# Exercise requirements
Every line below between the one holding "let within := fun" and the one holding "def windowStep (e", inclusive, should be copied exactly, and no other line.

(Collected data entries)

+ + + + + + +

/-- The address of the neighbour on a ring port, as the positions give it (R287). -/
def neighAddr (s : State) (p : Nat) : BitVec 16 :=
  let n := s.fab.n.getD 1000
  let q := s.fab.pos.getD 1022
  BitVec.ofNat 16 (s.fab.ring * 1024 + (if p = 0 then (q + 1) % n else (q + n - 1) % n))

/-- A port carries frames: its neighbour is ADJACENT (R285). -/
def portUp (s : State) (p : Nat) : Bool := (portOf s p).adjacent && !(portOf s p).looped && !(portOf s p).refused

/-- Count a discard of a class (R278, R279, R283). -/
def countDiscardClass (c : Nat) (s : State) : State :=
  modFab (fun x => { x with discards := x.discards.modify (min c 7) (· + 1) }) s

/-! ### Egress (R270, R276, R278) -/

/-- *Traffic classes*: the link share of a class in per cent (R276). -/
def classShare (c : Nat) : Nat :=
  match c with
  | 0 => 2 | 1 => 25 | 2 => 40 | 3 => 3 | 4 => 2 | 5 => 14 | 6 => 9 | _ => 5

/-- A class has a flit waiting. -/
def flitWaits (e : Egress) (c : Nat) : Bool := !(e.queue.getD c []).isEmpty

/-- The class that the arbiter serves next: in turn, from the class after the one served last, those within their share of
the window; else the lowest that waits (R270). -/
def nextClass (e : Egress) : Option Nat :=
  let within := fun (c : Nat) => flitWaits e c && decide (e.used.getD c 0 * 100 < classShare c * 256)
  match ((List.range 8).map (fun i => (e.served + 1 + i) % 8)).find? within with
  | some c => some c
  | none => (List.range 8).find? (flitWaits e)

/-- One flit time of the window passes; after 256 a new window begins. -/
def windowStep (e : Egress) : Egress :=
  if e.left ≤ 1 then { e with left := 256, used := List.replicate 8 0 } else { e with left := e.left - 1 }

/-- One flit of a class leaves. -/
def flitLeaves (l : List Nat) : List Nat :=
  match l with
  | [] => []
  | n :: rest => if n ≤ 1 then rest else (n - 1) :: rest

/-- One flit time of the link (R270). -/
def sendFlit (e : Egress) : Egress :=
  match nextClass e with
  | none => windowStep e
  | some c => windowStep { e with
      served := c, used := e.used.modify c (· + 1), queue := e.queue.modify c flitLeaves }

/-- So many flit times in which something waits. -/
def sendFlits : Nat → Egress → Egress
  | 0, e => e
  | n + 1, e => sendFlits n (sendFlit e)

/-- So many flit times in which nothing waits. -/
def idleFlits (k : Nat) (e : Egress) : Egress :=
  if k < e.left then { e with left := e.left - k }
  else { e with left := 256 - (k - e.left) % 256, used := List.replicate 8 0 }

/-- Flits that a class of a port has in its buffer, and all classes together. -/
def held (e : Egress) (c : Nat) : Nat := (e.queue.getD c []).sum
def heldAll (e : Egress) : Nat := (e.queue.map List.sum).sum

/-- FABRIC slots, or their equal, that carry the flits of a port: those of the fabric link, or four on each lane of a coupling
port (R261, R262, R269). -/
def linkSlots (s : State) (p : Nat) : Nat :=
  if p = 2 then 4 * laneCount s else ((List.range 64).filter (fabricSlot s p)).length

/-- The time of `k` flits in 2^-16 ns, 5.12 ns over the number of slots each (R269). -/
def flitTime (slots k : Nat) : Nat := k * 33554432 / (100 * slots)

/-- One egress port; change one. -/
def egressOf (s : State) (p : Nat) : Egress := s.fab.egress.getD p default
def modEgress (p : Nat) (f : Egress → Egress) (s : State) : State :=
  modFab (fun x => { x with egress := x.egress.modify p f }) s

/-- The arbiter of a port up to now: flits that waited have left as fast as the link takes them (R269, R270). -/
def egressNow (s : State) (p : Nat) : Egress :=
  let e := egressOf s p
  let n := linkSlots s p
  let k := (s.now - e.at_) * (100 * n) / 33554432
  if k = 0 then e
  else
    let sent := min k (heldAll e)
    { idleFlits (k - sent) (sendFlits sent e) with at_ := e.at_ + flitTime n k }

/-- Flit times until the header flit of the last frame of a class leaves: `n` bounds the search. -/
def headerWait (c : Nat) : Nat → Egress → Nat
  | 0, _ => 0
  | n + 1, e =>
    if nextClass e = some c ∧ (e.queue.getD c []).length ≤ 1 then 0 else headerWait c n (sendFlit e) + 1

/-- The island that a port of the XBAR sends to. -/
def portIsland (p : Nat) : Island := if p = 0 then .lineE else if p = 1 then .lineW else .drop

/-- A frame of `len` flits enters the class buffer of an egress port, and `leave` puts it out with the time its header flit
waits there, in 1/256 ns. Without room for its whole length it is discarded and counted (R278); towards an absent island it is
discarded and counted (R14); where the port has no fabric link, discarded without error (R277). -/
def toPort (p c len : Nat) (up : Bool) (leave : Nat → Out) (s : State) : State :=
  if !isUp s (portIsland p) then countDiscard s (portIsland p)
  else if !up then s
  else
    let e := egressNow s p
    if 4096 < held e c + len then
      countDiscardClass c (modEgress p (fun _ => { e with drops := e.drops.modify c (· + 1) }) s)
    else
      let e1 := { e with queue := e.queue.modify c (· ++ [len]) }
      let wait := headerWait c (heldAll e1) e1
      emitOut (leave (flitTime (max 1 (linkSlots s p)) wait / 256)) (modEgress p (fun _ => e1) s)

+ + + + + + +

# Answer to the exercise
  let within := fun (c : Nat) => flitWaits e c && decide (e.used.getD c 0 * 100 < classShare c * 256)
  match ((List.range 8).map (fun i => (e.served + 1 + i) % 8)).find? within with
  | some c => some c
  | none => (List.range 8).find? (flitWaits e)

/-- One flit time of the window passes; after 256 a new window begins. -/
def windowStep (e : Egress) : Egress :=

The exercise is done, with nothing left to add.